··· RECORDS FOR PROCESSING ···
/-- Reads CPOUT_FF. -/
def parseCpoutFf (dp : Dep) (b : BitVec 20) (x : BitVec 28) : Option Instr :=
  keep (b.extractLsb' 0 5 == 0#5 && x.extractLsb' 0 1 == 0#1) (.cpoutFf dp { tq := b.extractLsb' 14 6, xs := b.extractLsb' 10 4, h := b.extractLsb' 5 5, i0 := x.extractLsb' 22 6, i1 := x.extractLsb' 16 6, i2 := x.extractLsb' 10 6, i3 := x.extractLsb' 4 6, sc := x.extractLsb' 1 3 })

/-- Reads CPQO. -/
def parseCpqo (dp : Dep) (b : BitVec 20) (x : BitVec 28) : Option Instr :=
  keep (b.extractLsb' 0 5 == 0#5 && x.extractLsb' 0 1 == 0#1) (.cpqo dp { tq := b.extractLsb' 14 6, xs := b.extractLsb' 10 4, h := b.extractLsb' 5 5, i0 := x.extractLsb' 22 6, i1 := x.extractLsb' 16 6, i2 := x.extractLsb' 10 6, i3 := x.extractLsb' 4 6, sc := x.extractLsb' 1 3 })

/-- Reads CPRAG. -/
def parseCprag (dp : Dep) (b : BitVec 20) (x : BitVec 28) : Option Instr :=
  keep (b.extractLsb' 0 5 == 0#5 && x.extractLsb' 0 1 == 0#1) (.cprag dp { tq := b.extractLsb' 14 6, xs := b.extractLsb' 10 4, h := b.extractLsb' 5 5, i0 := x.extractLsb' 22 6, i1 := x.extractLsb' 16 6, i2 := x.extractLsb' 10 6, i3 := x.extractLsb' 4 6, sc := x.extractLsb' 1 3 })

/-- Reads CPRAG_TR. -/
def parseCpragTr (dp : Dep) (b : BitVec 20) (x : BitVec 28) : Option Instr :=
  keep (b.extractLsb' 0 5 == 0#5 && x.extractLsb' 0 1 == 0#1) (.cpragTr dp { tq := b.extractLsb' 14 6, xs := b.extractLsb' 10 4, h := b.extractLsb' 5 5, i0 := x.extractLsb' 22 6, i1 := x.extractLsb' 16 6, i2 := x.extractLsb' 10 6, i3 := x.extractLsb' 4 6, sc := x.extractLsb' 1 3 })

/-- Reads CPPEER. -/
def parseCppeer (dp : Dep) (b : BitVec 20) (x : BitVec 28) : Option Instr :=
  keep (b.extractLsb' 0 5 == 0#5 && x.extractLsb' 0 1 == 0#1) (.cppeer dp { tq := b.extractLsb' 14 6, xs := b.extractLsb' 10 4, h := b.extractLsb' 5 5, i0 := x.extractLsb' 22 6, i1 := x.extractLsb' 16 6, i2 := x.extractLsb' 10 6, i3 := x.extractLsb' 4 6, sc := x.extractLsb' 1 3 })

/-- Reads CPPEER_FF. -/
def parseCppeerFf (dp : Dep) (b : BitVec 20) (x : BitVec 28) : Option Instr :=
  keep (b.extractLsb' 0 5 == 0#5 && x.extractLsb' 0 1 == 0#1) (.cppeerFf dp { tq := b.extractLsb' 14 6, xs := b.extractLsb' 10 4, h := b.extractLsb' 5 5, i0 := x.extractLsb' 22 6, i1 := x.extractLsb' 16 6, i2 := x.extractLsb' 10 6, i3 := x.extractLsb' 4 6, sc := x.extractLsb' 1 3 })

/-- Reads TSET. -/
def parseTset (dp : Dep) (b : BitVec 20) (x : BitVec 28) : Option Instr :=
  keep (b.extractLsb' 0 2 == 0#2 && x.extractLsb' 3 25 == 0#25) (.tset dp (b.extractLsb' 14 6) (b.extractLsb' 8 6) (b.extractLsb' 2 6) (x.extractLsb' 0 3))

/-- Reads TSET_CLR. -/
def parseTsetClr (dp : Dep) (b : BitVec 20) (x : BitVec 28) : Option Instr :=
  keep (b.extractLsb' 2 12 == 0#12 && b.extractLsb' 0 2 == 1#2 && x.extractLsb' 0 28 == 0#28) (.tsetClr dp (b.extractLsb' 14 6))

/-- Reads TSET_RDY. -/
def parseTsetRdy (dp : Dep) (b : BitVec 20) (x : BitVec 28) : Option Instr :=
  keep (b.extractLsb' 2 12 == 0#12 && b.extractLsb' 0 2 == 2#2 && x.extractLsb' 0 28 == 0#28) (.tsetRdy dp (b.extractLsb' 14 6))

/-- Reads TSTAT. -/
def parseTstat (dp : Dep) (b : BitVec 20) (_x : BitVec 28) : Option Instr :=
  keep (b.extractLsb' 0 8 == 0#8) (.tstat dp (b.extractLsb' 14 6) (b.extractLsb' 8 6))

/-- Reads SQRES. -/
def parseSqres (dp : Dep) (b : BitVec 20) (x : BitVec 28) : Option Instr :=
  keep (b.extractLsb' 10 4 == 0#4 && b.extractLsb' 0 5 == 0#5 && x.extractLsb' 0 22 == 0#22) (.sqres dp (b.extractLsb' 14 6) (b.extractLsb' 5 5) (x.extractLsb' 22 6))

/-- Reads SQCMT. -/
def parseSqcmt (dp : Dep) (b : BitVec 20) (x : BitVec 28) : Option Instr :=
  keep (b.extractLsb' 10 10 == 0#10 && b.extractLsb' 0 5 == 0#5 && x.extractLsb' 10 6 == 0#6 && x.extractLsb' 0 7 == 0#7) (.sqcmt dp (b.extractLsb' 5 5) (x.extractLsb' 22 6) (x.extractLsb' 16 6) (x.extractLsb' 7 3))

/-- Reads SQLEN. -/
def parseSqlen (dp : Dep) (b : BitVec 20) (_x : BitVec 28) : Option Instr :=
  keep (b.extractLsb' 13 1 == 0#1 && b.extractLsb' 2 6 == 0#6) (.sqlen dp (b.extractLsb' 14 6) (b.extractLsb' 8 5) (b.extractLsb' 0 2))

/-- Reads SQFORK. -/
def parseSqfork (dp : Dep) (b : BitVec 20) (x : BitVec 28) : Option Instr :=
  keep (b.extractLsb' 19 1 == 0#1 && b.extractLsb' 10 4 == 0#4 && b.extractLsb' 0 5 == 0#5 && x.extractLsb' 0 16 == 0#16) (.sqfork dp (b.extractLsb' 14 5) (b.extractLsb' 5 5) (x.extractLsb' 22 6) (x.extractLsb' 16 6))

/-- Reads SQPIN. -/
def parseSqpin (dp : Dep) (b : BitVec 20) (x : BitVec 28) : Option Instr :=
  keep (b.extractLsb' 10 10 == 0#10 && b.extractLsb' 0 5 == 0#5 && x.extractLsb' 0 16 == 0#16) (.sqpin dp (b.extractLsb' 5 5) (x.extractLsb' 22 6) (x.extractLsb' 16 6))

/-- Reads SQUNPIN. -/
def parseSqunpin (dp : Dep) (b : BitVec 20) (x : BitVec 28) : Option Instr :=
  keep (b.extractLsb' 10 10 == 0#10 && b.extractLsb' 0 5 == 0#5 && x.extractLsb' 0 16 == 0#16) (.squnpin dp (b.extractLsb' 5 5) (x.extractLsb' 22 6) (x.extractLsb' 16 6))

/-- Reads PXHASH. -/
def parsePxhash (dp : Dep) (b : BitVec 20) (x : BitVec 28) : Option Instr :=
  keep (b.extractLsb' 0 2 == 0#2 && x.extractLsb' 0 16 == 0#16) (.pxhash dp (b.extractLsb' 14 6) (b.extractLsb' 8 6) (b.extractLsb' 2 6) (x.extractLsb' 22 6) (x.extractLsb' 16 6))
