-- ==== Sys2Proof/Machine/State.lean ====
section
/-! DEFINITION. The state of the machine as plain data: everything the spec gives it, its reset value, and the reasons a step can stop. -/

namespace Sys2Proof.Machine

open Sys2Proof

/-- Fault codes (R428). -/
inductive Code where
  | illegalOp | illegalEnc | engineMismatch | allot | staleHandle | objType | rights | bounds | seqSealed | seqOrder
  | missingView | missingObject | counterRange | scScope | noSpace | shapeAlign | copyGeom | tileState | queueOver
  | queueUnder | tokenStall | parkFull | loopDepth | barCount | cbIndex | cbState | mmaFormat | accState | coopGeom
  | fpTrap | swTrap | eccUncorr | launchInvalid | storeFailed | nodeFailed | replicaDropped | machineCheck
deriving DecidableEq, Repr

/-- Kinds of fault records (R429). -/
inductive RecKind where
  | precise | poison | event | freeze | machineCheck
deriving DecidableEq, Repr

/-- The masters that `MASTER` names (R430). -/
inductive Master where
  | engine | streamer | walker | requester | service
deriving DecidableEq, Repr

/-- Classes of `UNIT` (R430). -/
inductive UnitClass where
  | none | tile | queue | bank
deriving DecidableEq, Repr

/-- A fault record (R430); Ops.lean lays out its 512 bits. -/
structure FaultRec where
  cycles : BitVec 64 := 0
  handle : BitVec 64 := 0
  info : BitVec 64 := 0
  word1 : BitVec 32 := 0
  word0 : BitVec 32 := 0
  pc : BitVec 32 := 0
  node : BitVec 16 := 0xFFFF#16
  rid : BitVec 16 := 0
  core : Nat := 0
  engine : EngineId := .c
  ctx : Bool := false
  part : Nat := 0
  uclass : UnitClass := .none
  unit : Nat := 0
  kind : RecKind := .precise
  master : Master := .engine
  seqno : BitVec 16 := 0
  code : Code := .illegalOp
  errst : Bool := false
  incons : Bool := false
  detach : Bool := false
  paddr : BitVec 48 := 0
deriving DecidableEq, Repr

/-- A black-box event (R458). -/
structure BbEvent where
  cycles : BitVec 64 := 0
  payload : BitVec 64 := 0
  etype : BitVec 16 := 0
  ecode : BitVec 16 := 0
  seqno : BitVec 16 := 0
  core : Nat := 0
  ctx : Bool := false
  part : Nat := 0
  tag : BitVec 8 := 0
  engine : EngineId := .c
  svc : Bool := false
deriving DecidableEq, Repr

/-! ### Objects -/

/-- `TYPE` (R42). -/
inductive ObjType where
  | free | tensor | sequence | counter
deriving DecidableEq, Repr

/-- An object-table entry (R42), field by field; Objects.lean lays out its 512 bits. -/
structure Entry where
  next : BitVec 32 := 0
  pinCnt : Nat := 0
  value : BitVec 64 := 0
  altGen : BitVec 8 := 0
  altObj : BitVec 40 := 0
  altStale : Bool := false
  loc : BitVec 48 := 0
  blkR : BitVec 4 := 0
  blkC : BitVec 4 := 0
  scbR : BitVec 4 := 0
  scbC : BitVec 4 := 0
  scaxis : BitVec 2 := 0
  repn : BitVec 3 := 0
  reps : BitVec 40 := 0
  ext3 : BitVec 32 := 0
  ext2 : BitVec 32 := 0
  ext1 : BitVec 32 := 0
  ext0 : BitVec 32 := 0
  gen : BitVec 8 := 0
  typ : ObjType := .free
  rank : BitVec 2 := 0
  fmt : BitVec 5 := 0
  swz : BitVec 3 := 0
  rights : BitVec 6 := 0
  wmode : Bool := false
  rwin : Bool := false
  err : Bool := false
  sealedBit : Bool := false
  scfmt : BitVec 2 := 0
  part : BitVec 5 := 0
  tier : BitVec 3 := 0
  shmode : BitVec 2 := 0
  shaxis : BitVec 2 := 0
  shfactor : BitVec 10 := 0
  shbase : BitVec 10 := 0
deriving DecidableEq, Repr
···
YOUR OBJECTIVE
The word "structure" may appear in several lines of the data; copy every line where it does.

ANSWER BELOW
structure FaultRec where
structure BbEvent where
structure Entry where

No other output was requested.